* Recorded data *
-- ==== Sys2Proof/Safety.lean ====
section
/-!
DEFINITION. Safety.lean: what counts as a sound state, block by block, in the ranges the manual gives its state. Claims use
these terms.
-/
namespace Sys2Proof.Machine

/-- The command is a write with selector `x` that takes effect (R189). -/
def writesCommand (x : Selector) (b : Byte) (w : I2cWrite) : Bool :=
  selectorOf b == some x && writeCompletes (bytesCalled x) w

/-- The command is a reset that takes effect: power-on, the RESET pin, or the write of a RESTART (R183, R192). -/
def isReset : Instr → Bool
  | .powerOnReset _ | .warmReset _ => true
  | .restart write _ => writesCommand .restart 65 write
  | .selectorRefused b write => writesCommand .restart b write
  | _ => false

/-- The command clears the fault records: a power-on reset, or the write of a CLEAR_FAULTS that takes effect (R185). -/
def clearsFaults : Instr → Bool
  | .powerOnReset _ => true
  | .clearFaults write => writesCommand .clearFaults 64 write
  | .selectorRefused b write => writesCommand .clearFaults b write
  | _ => false

/-- The fault unit holds 44 counters of 0 to 65535 (R185). -/
def FaultUnit.sound (f : FaultUnit) : Prop := f.counters.length = 44 ∧ ∀ c ∈ f.counters, c ≤ 65535

/-- C is at least F + 1 (R14). -/
def LevelPair.open (p : LevelPair) : Prop := p.floor + 1 ≤ p.ceiling

/-- Every pair of levels, cut or in effect, has C at least F + 1 (R14), and at most 8 records are pending (R38). -/
def Agreement.levelsSound (a : Agreement) : Prop :=
  a.levels.open ∧ (∀ r ∈ a.epochs, ∀ p ∈ r.levels, LevelPair.open p) ∧ a.epochs.length ≤ 8

/-- A fade state within the range of R56. -/
def Fade.sound (f : Fade) : Prop := f.m ≤ 4096 ∧ f.target ≤ 4096

/-- The fade state and what may enter it stay within 0 to 4096 (R56, R57, R61). -/
def Agreement.fadeSound (a : Agreement) : Prop :=
  a.fade.sound ∧ (∀ f ∈ a.adopted, Fade.sound f) ∧ (∀ p ∈ a.pendingFade, PendingFade.target p ≤ 4096)

/-- Coefficients within the range of R17. -/
def Coeff.sound (c : Coeff) : Prop := c.k + c.a ≤ 32768

/-- Exactly one bank is ACTIVE, and every coefficient of either bank is in range (R17, R73). -/
def Solver.sound (x : Solver) : Prop :=
  ((x.bank0.status = .active) ↔ ¬ (x.bank1.status = .active)) ∧ (∀ c ∈ x.bank0.coeffs, Coeff.sound c) ∧
    ∀ c ∈ x.bank1.coeffs, Coeff.sound c

/-- A trim within −τmax to +τmax (R97). -/
def trimInRange (x : Settings) (trim : Int) : Prop := trim.natAbs ≤ tauMax x.pullRange

/-- The trims and the integral term are in range, and 0 throughout START (R97). -/
def State.trimSound (s : State) : Prop :=
  trimInRange s.settings s.line.trim ∧ trimInRange s.settings s.line.staged ∧ trimInRange s.settings s.line.integral ∧
    (s.ctl.condition = .start → s.line.trim = 0 ∧ s.line.staged = 0 ∧ s.line.integral = 0)

/-- The queues hold no more than their places, with one more behind a message on the bus, and the counts of the port
stay in their ranges (R107, R109, R113, R114). -/
def Port.sound (p : Port) : Prop :=
  p.change.length ≤ 4 ∧ p.pulse.length ≤ 2 ∧ p.light.length ≤ 2 ∧ p.bounds.length ≤ 8 ∧ p.levels.length ≤ 2 ∧
    p.failures ≤ 16 ∧ p.offCount < 64

/-- A slot holds a content number unless it is FREE, and a completion frame when it is READY or SHOWING (R136). -/
def Slot.sound (v : Slot) : Prop :=
  (v.content.isSome = true ↔ v.state ≠ .free) ∧
    (v.completed.isSome = true ↔ (v.state = .ready ∨ v.state = .showing))

/-- The four slots: sound records, at most one SHOWING, and FILLING exactly where the open frame writes (R136, section
7.4). -/
def State.slotsSound (s : State) : Prop :=
  s.store.slots.length = 4 ∧ (∀ v ∈ s.store.slots, Slot.sound v) ∧
    (∀ i < 4, ∀ j < 4, (s.store.slot i).state = .showing → (s.store.slot j).state = .showing → i = j) ∧
    (∀ i < 4, (s.store.slot i).state = .filling ↔ passedSlot s.link = some i) ∧
    ∀ i ∈ passedSlot s.link, i < 4

/-- The link receiver's counts stay in their ranges (R122, R134, R135). -/
def Link.sound (l : Link) : Prop :=
  l.miss ≤ 255 ∧ l.cleanRun ≤ 255 ∧ ∀ x ∈ l.lanes, x.checked ≤ 4294967295 ∧ x.mismatched ≤ 65535

/-- The station controller's counts stay in their ranges (R23). -/
def Controller.sound (k : Controller) : Prop :=
  k.listen ≤ 65535 ∧ k.dwell ≤ 65535 ∧ k.aligned ≤ 65535 ∧ k.selfSilence ≤ 65535

/-- The light monitor's factors and counts stay in their ranges (R167 to R170). -/
def LightMonitor.sound (x : LightMonitor) : Prop :=
  x.measured ≤ 65535 ∧ x.filtered ≤ 65535 ∧ x.announced ≤ 65535 ∧ x.outCount ≤ 4 ∧ x.spacing ≤ 65535

/-- The peer table has twelve records, whose counts stay in their ranges (R33). -/
def Agreement.peersSound (a : Agreement) : Prop :=
  a.peers.length = 12 ∧ ∀ r ∈ a.peers, r.silence ≤ 65535 ∧ r.repair ≤ 2

/-- No fault report waits to be taken: so it is between steps. -/
def State.settled (s : State) : Prop := s.faults.moment = []

/-- The state once the fault unit has taken one report of kind `k` with detail `d`, made in a settled state: the counter,
FIRST when it was absent, LAST and the pending set (R184 to R187). -/
def reported (k : FaultKind) (d : Nat) (s : State) : State :=
  let r : FaultRecord := ⟨k, s.line.frameNo, BitVec.ofNat 16 d⟩
  s.withFaults { s.faults with
    counters := s.faults.counters.modify (faultNumber k) (satInc 65535)
    first := s.faults.first.or (some r)
    last := some r
    pending := s.faults.pending ||| (1#64 <<< faultNumber k)
    freeCount := s.faults.freeCount + 1 }

/-- The words up to the start of a packet whose every lane in use reads the sync word at once (R118, R125). -/
def syncHeads (s : State) : List (List LaneWord) := List.replicate s.settings.laneCount [syncWord]

/-- The lane hunts, and holds no word and no part of one (R123, R125). -/
def LaneReader.quiet (x : LaneReader) : Prop := x.words = [] ∧ x.mark = none ∧ x.seeking = false ∧ x.part = []

/-- Every lane in use hunts and holds no word and no part of one, and the lanes lie no more than 8 lane bytes apart (R118, R125, R126). -/
def State.lanesQuiet (s : State) : Prop :=
  (s.settings.laneCount = 1 ∨ s.settings.laneCount = 2 ∨ s.settings.laneCount = 4) ∧
    s.link.lanes.length = 4 ∧ s.link.readers.length = 4 ∧ (∀ x ∈ s.usedReaders, LaneReader.quiet x) ∧
    ∀ a ∈ s.usedTimes, ∀ b ∈ s.usedTimes, a < b + 72

/-- The readers of the lanes in use after each has used `k` words more. -/
def readersPast (k : Nat) (s : State) : List LaneReader :=
  s.link.readers.mapIdx (fun i x => if i < s.settings.laneCount then { x with used := x.used + k } else x)

/-- The words that each lane in use reads for a packet with `bytes` payload bytes: its start word and its part (R118). -/
def laneWordCount (s : State) (bytes : Nat) : Nat := 1 + laneByteCount s.settings.laneCount (3 + bytes) / 2

/-- A write of the I2C port that bears its address and comes to its end, with the bytes `data` after the first (R189). -/
def wholeWrite (data : List Byte) : I2cWrite := { address := portAddress, data := data, brokenOff := false }

/-- The agreement unit with the record of station `i` holding `r`, and every other record as in `a`. -/
def Agreement.onlyPeer (a b : Agreement) (i : Nat) (r : PeerRecord) : Prop :=
  b.peer i = r ∧ ∀ j, j ≠ i → b.peer j = a.peer j

/-- The record `r` of `t` is the one in which a change for epoch `e`, taken in `s`, is placed: that of its frame after re-epoch,
where the list is not full or holds it; and in a full list without it the first whose frame is after it, or the last, with an
EPOCH_MERGE report (R40, R43). `fresh` says that no change of its kind about its subject was pending, so that the list is the one
found. Epochs 2^31 − 3 to 2^31 after current + 3 are placed where they stand by the model's choice (log 24). -/
def placedAt (fresh : Prop) (e : FrameNo) (s t : State) (r : EpochRecord) : Prop :=
  let n := reEpoch s.line.frameNo e
  (s.agr.epochs.length < 8 → r.frame = n) ∧ (fresh → (∃ x ∈ s.agr.epochs, x.frame = n) → r.frame = n) ∧
    (fresh → 8 ≤ s.agr.epochs.length → (∀ x ∈ s.agr.epochs, x.frame ≠ n) →
      ∀ (before behind : List EpochRecord) (x : EpochRecord), s.agr.epochs = before ++ x :: behind →
        (∀ y ∈ before, after y.frame n = false) → after x.frame n = true ∨ behind = [] →
        r.frame = x.frame ∧ t.faults.pending.getLsbD (faultNumber .epochMerge) = true)

/-- The taking of a change about station `i` for epoch `e` in `s` has reported LATE_CHANGE, with the station as detail, exactly
when the epoch is not after current + 3, and nothing else where the list is not full (R40). -/
def lateReported (i : Nat) (e : FrameNo) (s t : State) : Prop :=
  (notAfter e (s.line.frameNo + 3) = true → t.faults.pending.getLsbD (faultNumber .lateChange) = true) ∧
    (s.settled → s.agr.epochs.length < 8 →
      t.faults = if notAfter e (s.line.frameNo + 3) then (reported .lateChange i s).faults else s.faults)

/-- The light change of station `i` to `lam` for epoch `e`, taken in `s`, stands so in `t`: pending in one record (R40, R43). -/
def lightStands (i lam : Nat) (e : FrameNo) (s t : State) : Prop :=
  lateReported i e s t ∧ ∃ r ∈ t.agr.epochs, ⟨i, lam⟩ ∈ r.lights ∧
    placedAt (∀ x ∈ s.agr.epochs, ∀ y ∈ x.lights, y.station ≠ i) e s t r ∧
    ∀ x ∈ t.agr.epochs, ∀ y ∈ x.lights, y.station = i → y.lam = lam ∧ x.frame = r.frame

/-- The state change `c` for epoch `e`, taken in `s`, stands so in `t`: one that matches the subject's standing leaves none
pending about it, and any other is pending, alone of its subject (R40 to R43). -/
def changeStands (c : StateChange) (e : FrameNo) (s t : State) : Prop :=
  lateReported c.subject e s t ∧
    (isMember s.agr.live c.subject = c.live → ∀ x ∈ t.agr.epochs, ∀ y ∈ x.states, y.subject ≠ c.subject) ∧
    (isMember s.agr.live c.subject ≠ c.live → ∃ r ∈ t.agr.epochs, c ∈ r.states ∧
      placedAt (∀ x ∈ s.agr.epochs, ∀ y ∈ x.states, y.subject ≠ c.subject) e s t r ∧
      ∀ x ∈ t.agr.epochs, ∀ y ∈ x.states, y.subject = c.subject → y.live = c.live ∧ x.frame = r.frame)

/-- The pair of station `i` for the epoch with low bits `e`, taken in `s`, is matched so in `t` (R54): with no record of those
bits STRAY_BOUND is reported; a record that has been cut is left as it is; and any other has it as the station's received pair. -/
def boundsMatched (i : Nat) (e : BitVec 16) (floor ceiling : Nat) (s t : State) : Prop :=
  let found := s.agr.epochs.find? (fun r => r.frame.setWidth 16 == e)
  (found = none →
      t.agr.epochs = s.agr.epochs ∧ t.faults.last = some ⟨.strayBound, s.line.frameNo, BitVec.ofNat 16 i⟩) ∧
    ∀ r, found = some r → t.faults = s.faults ∧
      ((r.phase = .cut ∨ r.phase = .banked) → t.agr.epochs = s.agr.epochs) ∧
      ((r.phase = .opened ∨ r.phase = .bounded) →
        t.agr.epochs = (s.agr.onRecord r.frame (fun x => { x with
          bounds := setBounds ⟨i, floor, ceiling, true⟩ x.bounds })).epochs ∧
        ∃ x ∈ t.agr.epochs, x.frame = r.frame ∧ ⟨i, floor, ceiling, true⟩ ∈ x.bounds ∧
          ∀ y ∈ r.bounds, y.station ≠ i → y ∈ x.bounds)

end Sys2Proof.Machine
end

* WHAT IS NEEDED *
Write out, exactly as given, the line containing "let found := s.agr.epochs.find?" and every line after it to the end of the records. Include nothing else.

* TASK SOLUTION *
  let found := s.agr.epochs.find? (fun r => r.frame.setWidth 16 == e)
  (found = none →
      t.agr.epochs = s.agr.epochs ∧ t.faults.last = some ⟨.strayBound, s.line.frameNo, BitVec.ofNat 16 i⟩) ∧
    ∀ r, found = some r → t.faults = s.faults ∧
      ((r.phase = .cut ∨ r.phase = .banked) → t.agr.epochs = s.agr.epochs) ∧
      ((r.phase = .opened ∨ r.phase = .bounded) →
        t.agr.epochs = (s.agr.onRecord r.frame (fun x => { x with
          bounds := setBounds ⟨i, floor, ceiling, true⟩ x.bounds })).epochs ∧
        ∃ x ∈ t.agr.epochs, x.frame = r.frame ∧ ⟨i, floor, ceiling, true⟩ ∈ x.bounds ∧
          ∀ y ∈ r.bounds, y.station ≠ i → y ∈ x.bounds)

end Sys2Proof.Machine
end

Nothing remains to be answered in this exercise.